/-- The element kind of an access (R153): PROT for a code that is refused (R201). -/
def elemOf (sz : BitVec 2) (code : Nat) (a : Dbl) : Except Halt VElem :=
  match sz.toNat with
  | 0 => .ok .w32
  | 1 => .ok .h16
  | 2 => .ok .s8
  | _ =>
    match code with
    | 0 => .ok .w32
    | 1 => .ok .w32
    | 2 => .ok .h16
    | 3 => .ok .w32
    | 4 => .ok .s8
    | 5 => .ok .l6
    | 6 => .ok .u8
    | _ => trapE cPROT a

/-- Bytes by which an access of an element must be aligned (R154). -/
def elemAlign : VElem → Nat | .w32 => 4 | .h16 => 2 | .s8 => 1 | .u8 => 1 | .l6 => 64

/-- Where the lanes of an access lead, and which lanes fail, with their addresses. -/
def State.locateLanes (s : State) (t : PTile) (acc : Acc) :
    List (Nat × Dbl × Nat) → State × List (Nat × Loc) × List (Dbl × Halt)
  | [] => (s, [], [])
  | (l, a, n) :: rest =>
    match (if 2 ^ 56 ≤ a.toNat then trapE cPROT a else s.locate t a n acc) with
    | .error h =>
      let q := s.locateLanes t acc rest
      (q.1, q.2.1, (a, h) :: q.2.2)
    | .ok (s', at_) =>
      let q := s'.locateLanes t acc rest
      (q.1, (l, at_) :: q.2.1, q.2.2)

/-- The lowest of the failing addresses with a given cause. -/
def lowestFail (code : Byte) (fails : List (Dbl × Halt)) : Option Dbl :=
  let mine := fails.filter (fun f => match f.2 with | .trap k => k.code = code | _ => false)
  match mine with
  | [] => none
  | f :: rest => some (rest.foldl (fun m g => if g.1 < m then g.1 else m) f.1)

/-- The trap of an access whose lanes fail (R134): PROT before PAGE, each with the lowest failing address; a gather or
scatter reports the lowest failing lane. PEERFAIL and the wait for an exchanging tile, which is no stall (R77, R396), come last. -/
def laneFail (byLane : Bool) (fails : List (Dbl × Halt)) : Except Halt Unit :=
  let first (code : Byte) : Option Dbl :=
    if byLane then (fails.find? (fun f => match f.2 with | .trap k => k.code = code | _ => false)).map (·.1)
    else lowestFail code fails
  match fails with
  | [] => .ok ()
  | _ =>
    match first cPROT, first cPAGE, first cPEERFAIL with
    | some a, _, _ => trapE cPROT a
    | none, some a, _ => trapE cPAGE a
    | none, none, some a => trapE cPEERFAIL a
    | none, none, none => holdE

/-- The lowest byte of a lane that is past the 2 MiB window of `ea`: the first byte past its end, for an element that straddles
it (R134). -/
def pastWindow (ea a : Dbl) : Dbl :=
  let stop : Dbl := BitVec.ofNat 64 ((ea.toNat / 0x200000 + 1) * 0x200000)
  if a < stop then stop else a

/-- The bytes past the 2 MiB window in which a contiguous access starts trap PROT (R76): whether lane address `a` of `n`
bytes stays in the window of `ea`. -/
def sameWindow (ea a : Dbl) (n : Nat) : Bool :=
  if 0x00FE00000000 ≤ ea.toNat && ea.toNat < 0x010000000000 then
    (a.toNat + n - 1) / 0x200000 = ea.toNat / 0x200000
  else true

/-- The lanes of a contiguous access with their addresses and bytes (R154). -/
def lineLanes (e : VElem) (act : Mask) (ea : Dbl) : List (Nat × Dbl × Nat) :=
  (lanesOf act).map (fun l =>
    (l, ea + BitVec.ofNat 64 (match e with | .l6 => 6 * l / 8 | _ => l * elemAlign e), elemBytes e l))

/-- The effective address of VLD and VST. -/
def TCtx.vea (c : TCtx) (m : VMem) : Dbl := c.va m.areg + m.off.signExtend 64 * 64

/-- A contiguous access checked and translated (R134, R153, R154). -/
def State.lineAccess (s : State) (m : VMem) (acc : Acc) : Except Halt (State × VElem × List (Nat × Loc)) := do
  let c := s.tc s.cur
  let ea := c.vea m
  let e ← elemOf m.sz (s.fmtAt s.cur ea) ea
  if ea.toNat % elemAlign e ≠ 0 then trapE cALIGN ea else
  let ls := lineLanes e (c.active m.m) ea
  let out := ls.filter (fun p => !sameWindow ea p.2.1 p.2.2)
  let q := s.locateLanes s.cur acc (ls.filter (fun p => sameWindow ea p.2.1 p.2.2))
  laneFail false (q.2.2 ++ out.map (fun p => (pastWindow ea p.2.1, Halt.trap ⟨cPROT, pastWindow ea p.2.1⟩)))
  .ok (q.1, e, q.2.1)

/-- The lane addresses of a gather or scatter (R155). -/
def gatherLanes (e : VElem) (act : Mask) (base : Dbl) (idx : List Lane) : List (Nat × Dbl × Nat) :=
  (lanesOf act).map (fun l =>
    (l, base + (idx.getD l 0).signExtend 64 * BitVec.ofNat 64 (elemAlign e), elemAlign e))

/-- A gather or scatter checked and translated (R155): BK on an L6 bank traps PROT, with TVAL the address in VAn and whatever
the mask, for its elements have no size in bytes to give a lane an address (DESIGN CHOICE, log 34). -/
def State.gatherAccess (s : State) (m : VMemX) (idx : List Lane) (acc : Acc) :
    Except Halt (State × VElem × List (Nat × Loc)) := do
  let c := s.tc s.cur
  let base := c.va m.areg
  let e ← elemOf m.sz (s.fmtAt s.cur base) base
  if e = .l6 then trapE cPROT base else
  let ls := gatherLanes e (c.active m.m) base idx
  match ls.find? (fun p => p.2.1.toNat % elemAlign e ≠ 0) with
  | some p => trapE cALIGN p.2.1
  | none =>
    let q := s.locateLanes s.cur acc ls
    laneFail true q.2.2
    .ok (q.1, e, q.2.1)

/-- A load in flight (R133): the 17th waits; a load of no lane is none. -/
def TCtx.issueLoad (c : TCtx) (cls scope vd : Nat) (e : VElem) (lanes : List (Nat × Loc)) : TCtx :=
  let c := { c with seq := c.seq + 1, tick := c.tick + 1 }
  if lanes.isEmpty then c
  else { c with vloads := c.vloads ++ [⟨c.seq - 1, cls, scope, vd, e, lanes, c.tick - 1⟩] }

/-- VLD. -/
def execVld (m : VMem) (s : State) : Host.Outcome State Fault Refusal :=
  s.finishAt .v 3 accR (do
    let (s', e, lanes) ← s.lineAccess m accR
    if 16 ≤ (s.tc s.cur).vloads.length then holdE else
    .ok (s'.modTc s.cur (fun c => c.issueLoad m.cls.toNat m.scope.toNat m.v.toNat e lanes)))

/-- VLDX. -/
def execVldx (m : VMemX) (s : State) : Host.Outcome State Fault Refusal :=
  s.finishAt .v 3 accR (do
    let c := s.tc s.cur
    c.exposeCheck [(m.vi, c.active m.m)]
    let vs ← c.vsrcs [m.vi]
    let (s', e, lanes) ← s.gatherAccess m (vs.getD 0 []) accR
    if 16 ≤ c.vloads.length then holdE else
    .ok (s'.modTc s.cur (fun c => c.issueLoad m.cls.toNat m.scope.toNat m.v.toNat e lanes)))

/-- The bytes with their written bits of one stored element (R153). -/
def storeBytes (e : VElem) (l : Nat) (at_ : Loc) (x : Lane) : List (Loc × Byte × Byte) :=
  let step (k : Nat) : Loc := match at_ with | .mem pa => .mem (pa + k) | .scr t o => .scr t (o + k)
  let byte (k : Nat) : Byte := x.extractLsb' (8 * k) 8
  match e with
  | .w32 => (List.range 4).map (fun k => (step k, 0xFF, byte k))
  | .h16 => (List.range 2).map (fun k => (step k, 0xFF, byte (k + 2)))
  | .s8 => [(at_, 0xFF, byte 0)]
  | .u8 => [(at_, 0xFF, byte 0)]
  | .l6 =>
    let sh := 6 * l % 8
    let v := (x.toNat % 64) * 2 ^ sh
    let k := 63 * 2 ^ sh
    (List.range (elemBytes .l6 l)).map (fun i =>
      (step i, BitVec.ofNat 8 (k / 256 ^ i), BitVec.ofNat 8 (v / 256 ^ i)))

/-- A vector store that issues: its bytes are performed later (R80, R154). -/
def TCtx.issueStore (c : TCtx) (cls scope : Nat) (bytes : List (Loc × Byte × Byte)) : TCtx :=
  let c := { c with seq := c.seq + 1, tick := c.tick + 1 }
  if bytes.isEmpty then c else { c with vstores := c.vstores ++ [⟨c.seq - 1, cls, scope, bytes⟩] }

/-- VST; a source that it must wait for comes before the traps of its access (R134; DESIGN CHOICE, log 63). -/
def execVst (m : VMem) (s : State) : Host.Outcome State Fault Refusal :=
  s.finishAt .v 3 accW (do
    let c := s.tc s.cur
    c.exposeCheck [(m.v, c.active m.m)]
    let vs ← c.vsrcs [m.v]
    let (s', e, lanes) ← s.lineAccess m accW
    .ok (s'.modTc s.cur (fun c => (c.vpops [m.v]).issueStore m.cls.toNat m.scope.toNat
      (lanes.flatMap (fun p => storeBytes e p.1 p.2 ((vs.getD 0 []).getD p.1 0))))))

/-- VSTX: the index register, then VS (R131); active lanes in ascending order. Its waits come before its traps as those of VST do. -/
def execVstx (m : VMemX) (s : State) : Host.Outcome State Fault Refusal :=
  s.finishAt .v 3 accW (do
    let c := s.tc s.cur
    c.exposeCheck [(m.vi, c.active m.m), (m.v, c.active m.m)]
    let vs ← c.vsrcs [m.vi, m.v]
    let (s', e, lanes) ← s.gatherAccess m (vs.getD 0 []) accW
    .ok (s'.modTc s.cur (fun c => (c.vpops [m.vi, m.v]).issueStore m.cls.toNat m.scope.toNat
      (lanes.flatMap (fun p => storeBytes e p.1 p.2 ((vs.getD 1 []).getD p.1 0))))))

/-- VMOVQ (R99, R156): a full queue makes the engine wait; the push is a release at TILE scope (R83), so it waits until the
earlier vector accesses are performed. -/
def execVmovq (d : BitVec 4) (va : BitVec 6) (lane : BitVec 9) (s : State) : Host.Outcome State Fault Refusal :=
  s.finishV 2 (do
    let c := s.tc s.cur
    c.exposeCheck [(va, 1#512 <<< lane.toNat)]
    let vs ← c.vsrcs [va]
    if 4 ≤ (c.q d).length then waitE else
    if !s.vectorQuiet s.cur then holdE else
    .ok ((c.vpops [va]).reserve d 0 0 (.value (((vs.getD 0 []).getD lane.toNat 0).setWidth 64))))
────────────────────
(What you should do) All lines that contain the word "Option" should be copied from the listing.

(Answer box)
def lowestFail (code : Byte) (fails : List (Dbl × Halt)) : Option Dbl :=
  let first (code : Byte) : Option Dbl :=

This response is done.